The confusing bit was that readers were seeing a Cloudflare error page saying "Sorry, you have been blocked".

And even after I removed my counter-measure, they're still seeing it. Living behind someone else's edge is a mixed blessing.

This is also partly the point: you're running left and right trying to make things better, you get sloppy. That's how it's supposed to work.


Performing a DDoS is technically an "illegal cybercrime", but realistically, receiving one is just another Saturday.

Until next time, take excellent care of yourselves!

Update: hi again!

Minutes after I posted this article, the attack resumed. Same shit, different AS. Here are the newcomers:

At first, the site immediately went down, returning 522 (Origin Connection Time-out).

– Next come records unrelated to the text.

-- ==== Sys2Proof/Laws/Word.lean ====
section
/-! SUPPORT. The laws of a bank: reading back what it was made from, and equality element by element. -/

namespace Sys2Proof

@[simp] theorem Bank.get_ofFn {α : Type} (f : Tone → α) (t : Tone) : (Bank.ofFn f).get t = f t := by
  cases t <;> rfl

@[simp] theorem Bank.get_const {α : Type} (a : α) (t : Tone) : (Bank.const a).get t = a := by
  cases t <;> rfl

theorem Bank.ext_get {α : Type} {a b : Bank α} (h : ∀ t, a.get t = b.get t) : a = b := by
  cases a
  cases b
  have := h .r1; have := h .r2; have := h .r3; have := h .r4; have := h .c1; have := h .c2; have := h .c3
  simp_all [Bank.get]

@[simp] theorem Bank.ofFn_get {α : Type} (b : Bank α) : Bank.ofFn b.get = b :=
  Bank.ext_get fun t => by simp

end Sys2Proof
end

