-- ==== Sys2Proof/Laws/Ops.lean ====
section
/-! SUPPORT. What each shared operation on the registers can do, said once. -/

namespace Sys2Proof.Machine

/-- The error latch changes `ERRCAUSE` only (60_exceptions.md R262, R263). -/
theorem Regs.latchError_eq (r : Regs) (c : Cause) :
    r.latchError c = { r with errcause := if r.errcause = 0 then c.code else r.errcause } := by
  unfold Regs.latchError
  split <;> rfl

/-- An illegal command changes the latch and `rdata`, nothing else. -/
theorem raiseIllegal_eq (c : Cause) (s : State) :
    raiseIllegal c s =
      { s with
        regs := { s.regs with errcause := if s.regs.errcause = 0 then c.code else s.regs.errcause }
        out := { s.out with rdata := 0 } } := by
  simp [raiseIllegal, Regs.latchError_eq, State.setRegs, State.setRdata]

/-- A cause's code is never 0, so a raised error is seen. -/
theorem Cause.code_ne_zero (c : Cause) : c.code ≠ 0 := by
  cases c <;> decide

/-- DebugLatch changes `ENERGY` and `DBG_REMAIN` only, and only while a dump is in progress (45_host_interface.md R226). -/
theorem Regs.debugLatch_eq (r : Regs) (e : Bank Byte) :
    r.debugLatch e =
      { r with
        energy := if r.dbgRemain = 0 then r.energy else e
        dbgRemain := if r.dbgRemain = 0 then r.dbgRemain else r.dbgRemain - 1 } := by
  unfold Regs.debugLatch
  split <;> rfl

/-- A block that publishes overwrites the slot; a block that does not leaves it (44_mailbox.md R201). -/
theorem Regs.publishIf_eq (r : Regs) (c : Code) :
    r.publishIf c = { r with mailbox := if c = 0 then r.mailbox else c } := by
  unfold Regs.publishIf
  split <;> rfl

/-- A read without a side effect writes `rdata` only. -/
theorem readReg_eq (n : RegName) (s : State) :
    readReg n s = { s with out := { s.out with rdata := regRead n s.regs } } := rfl

/-- INIT and DISABLE leave a quiet decoder behind. -/
theorem Regs.restart_eq (r : Regs) (en : Bool) :
    r.restart en =
      { Regs.reset with enabled := en, dbgRemain := r.dbgRemain, energy := r.energy, errcause := r.errcause } := rfl

end Sys2Proof.Machine
end

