-- ==== Sys2Proof/Laws/Units.lean ====
section
/-! SUPPORT. What the arithmetic primitives and the units of the sample path can do, said once for each. -/

namespace Sys2Proof.Machine

/-- `asr` rounds toward minus infinity: the quotient is the one whose remainder is in `0..2^k - 1`. -/
theorem asr_floor (v : Int) (k : Nat) : 2 ^ k * asr v k ≤ v ∧ v < 2 ^ k * asr v k + 2 ^ k := by
  have hk : (0 : Int) < 2 ^ k := by positivity
  have h1 := Int.emod_nonneg v hk.ne'
  have h2 := Int.emod_lt_of_pos v hk
  have h3 := Int.mul_ediv_add_emod v (2 ^ k)
  unfold asr
  constructor <;> linarith

/-- `clamp` stays between its bounds. -/
theorem clamp_mem {v lo hi : Int} (h : lo ≤ hi) : lo ≤ clamp v lo hi ∧ clamp v lo hi ≤ hi := by
  unfold clamp
  omega

/-- A centred sample lies in -SAMPLE_LIM..SAMPLE_LIM. -/
theorem center_mem (p : Params) (u : Byte) : -(p.sampleLim : Int) ≤ center p u ∧ center p u ≤ p.sampleLim :=
  clamp_mem (by omega)

/-- The value of a saturating increment; 8 bits hold it while COUNT_MAX does. -/
theorem satInc_toNat {p : Params} (h : p.countMax ≤ 255) (v : Byte) :
    (satInc p v).toNat = min (v.toNat + 1) p.countMax := by
  simp only [satInc, BitVec.toNat_ofNat]
  omega

/-- The energy of a filter as a natural number; 8 bits hold it while ENERGY_MAX does. -/
theorem energyOut_toNat {p : Params} (h : p.energyMax ≤ 255) (q1 q2 : Int) (c : Nat) :
    ((energyOut p q1 q2 c).toNat : Int) =
      clamp (asr (energyRaw p q1 q2 c) (p.stepShift + p.energyShift)) 0 p.energyMax := by
  have hm := clamp_mem (v := asr (energyRaw p q1 q2 c) (p.stepShift + p.energyShift))
    (lo := 0) (hi := (p.energyMax : Int)) (by omega)
  simp only [energyOut, BitVec.toNat_ofInt]
  omega

/-- One more sample is one more filter step. -/
theorem filterRun_concat (p : Params) (t : Tone) (xs : List Int) (x : Int) :
    filterRun p t (xs ++ [x]) =
      goertzelStep p (filterRun p t xs).1 (filterRun p t xs).2 x (p.coef.get t) := by
  simp [filterRun]

@[simp] theorem filterRun_nil (p : Params) (t : Tone) : filterRun p t [] = (0, 0) := rfl

@[simp] theorem nextQ1_get (p : Params) (r : Regs) (x : Int) (t : Tone) :
    (nextQ1 p r x).get t = (goertzelStep p (r.q1.get t) (r.q2.get t) x (p.coef.get t)).1 := by
  simp [nextQ1]

@[simp] theorem nextQ2_get (p : Params) (r : Regs) (x : Int) (t : Tone) :
    (nextQ2 p r x).get t = r.q1.get t := by
  simp [nextQ2, goertzelStep]

@[simp] theorem bankEnergies_get (p : Params) (q1 q2 : Bank Int) (t : Tone) :
    (bankEnergies p q1 q2).get t = energyOut p (q1.get t) (q2.get t) (p.coef.get t) := by
  simp [bankEnergies]

@[simp] theorem estimate_get (p : Params) (xs : List Int) (t : Tone) :
    (estimate p xs).get t = energyOut p (filterRun p t xs).1 (filterRun p t xs).2 (p.coef.get t) := by
  simp [estimate]

/-- The larger of the two values, and one of the two pairs. -/
theorem max2_cases (a b : Nat × Nat) : (max2 a b = a ∧ b.1 ≤ a.1) ∨ (max2 a b = b ∧ a.1 < b.1) := by
  unfold max2
  split
  · exact .inl ⟨rfl, by omega⟩
  · exact .inr ⟨rfl, by omega⟩

/-- Cross-rejection as a statement about the losers. -/
theorem crossRejects_iff (p : Params) (w : Nat × Nat) (ls : List (Nat × Nat)) :
    crossRejects p w ls = true ↔ ∃ l ∈ ls, l.2 ≠ w.2 ∧ w.1 / p.crossDiv < l.1 := by
  simp [crossRejects]

/-- A block that classifies to a code has passed every test of R161, and the code is the one its winners combine to. -/
theorem classify_cases (p : Params) (e : Bank Byte) :
    classify p e = 0 ∨
      (p.minColValue ≤ (columnWinner e).1 ∧ crossRejects p (columnWinner e) (columnLevels e) = false ∧
        p.minRowValue ≤ (rowWinner e).1 ∧ crossRejects p (rowWinner e) (rowLevels e) = false ∧
        twistRejects p (columnWinner e).1 (rowWinner e).1 = false ∧
        classify p e = BitVec.ofNat 4 ((columnWinner e).2 + rowOffset (rowWinner e).2)) := by
  simp only [classify]
  split
  · exact .inl rfl
  split
  · exact .inl rfl
  split
  · exact .inl rfl
  split
  · exact .inl rfl
  split
  · exact .inl rfl
  · exact .inr ⟨by omega, by simpa using ‹¬crossRejects p (columnWinner e) (columnLevels e) = true›, by omega,
      by simpa using ‹¬crossRejects p (rowWinner e) (rowLevels e) = true›,
      by simpa using ‹¬twistRejects p (columnWinner e).1 (rowWinner e).1 = true›, rfl⟩

/-- All that one block can do to DecoderState: continue the run, start a candidate, end the candidate (publishing it or
not), or count silence (R181, R182, R184-R186). -/
theorem debounce_cases (p : Params) (d : DecoderState) (n : Code) :
    (n ≠ 0 ∧ n = d.activeDigit ∧ d.silenceCount.toNat ≤ p.maxToneDropout ∧
        debounce p d n = (⟨d.activeDigit, satInc p d.activeCount, 0⟩, 0)) ∨
      (n ≠ 0 ∧ ¬(n = d.activeDigit ∧ d.silenceCount.toNat ≤ p.maxToneDropout) ∧ debounce p d n = (⟨n, 1, 0⟩, 0)) ∨
      (n = 0 ∧ d.activeDigit ≠ 0 ∧ p.minSilence ≤ (satInc p d.silenceCount).toNat ∧
        debounce p d n =
          (⟨0, 0, satInc p d.silenceCount⟩, if p.minTone ≤ d.activeCount.toNat then d.activeDigit else 0)) ∨
      (n = 0 ∧ (d.activeDigit = 0 ∨ (satInc p d.silenceCount).toNat < p.minSilence) ∧
        debounce p d n = (⟨d.activeDigit, d.activeCount, satInc p d.silenceCount⟩, 0)) := by
  by_cases hn : n = 0
  · by_cases he : silenceEnds p d = true
    · have hs := he
      simp only [silenceEnds, Bool.and_eq_true, bne_iff_ne, decide_eq_true_eq] at hs
      refine .inr (.inr (.inl ⟨hn, hs.1, hs.2, ?_⟩))
      simp [debounce, debounceSilence, hn, he]
    · have hs := he
      simp only [silenceEnds, Bool.and_eq_true, bne_iff_ne, decide_eq_true_eq, not_and, not_le] at hs
      refine .inr (.inr (.inr ⟨hn, by tauto, ?_⟩))
      simp [debounce, debounceSilence, hn, he]
  · by_cases hc : n = d.activeDigit ∧ d.silenceCount.toNat ≤ p.maxToneDropout
    · refine .inl ⟨hn, hc.1, hc.2, ?_⟩
      simp only [debounce, debounceTone, if_neg hn, if_pos hc]
    · refine .inr (.inl ⟨hn, hc, ?_⟩)
      simp only [debounce, debounceTone, if_neg hn, if_neg hc]

@[simp] theorem debounceRun_nil (p : Params) (d : DecoderState) : debounceRun p d [] = (d, []) := rfl

@[simp] theorem debounceRun_cons (p : Params) (d : DecoderState) (n : Code) (ns : List Code) :
    debounceRun p d (n :: ns) =
      ((debounceRun p (debounce p d n).1 ns).1, (debounce p d n).2 :: (debounceRun p (debounce p d n).1 ns).2) := rfl

@[simp] theorem debounceRun_length (p : Params) (d : DecoderState) (ns : List Code) :
    (debounceRun p d ns).2.length = ns.length := by
  induction ns generalizing d with
  | nil => rfl
  | cons n ns ih => simp [ih]

end Sys2Proof.Machine
end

Turns out a limit of 256 is way too low: Cloudflare has ~275 POPs, and each of them might establish a few connections to my origin. I raised the limit to 2048 (both for connections and in-flight requests), and immediately the 522 line went down, and a 200 line went up!

cloudflare requests graph, 522 spike, 200 spike, 403 spike

Shortly after, Cloudflare caught up with them and they saw a 403 spike. Then they went away. Site's back up and fast as ever.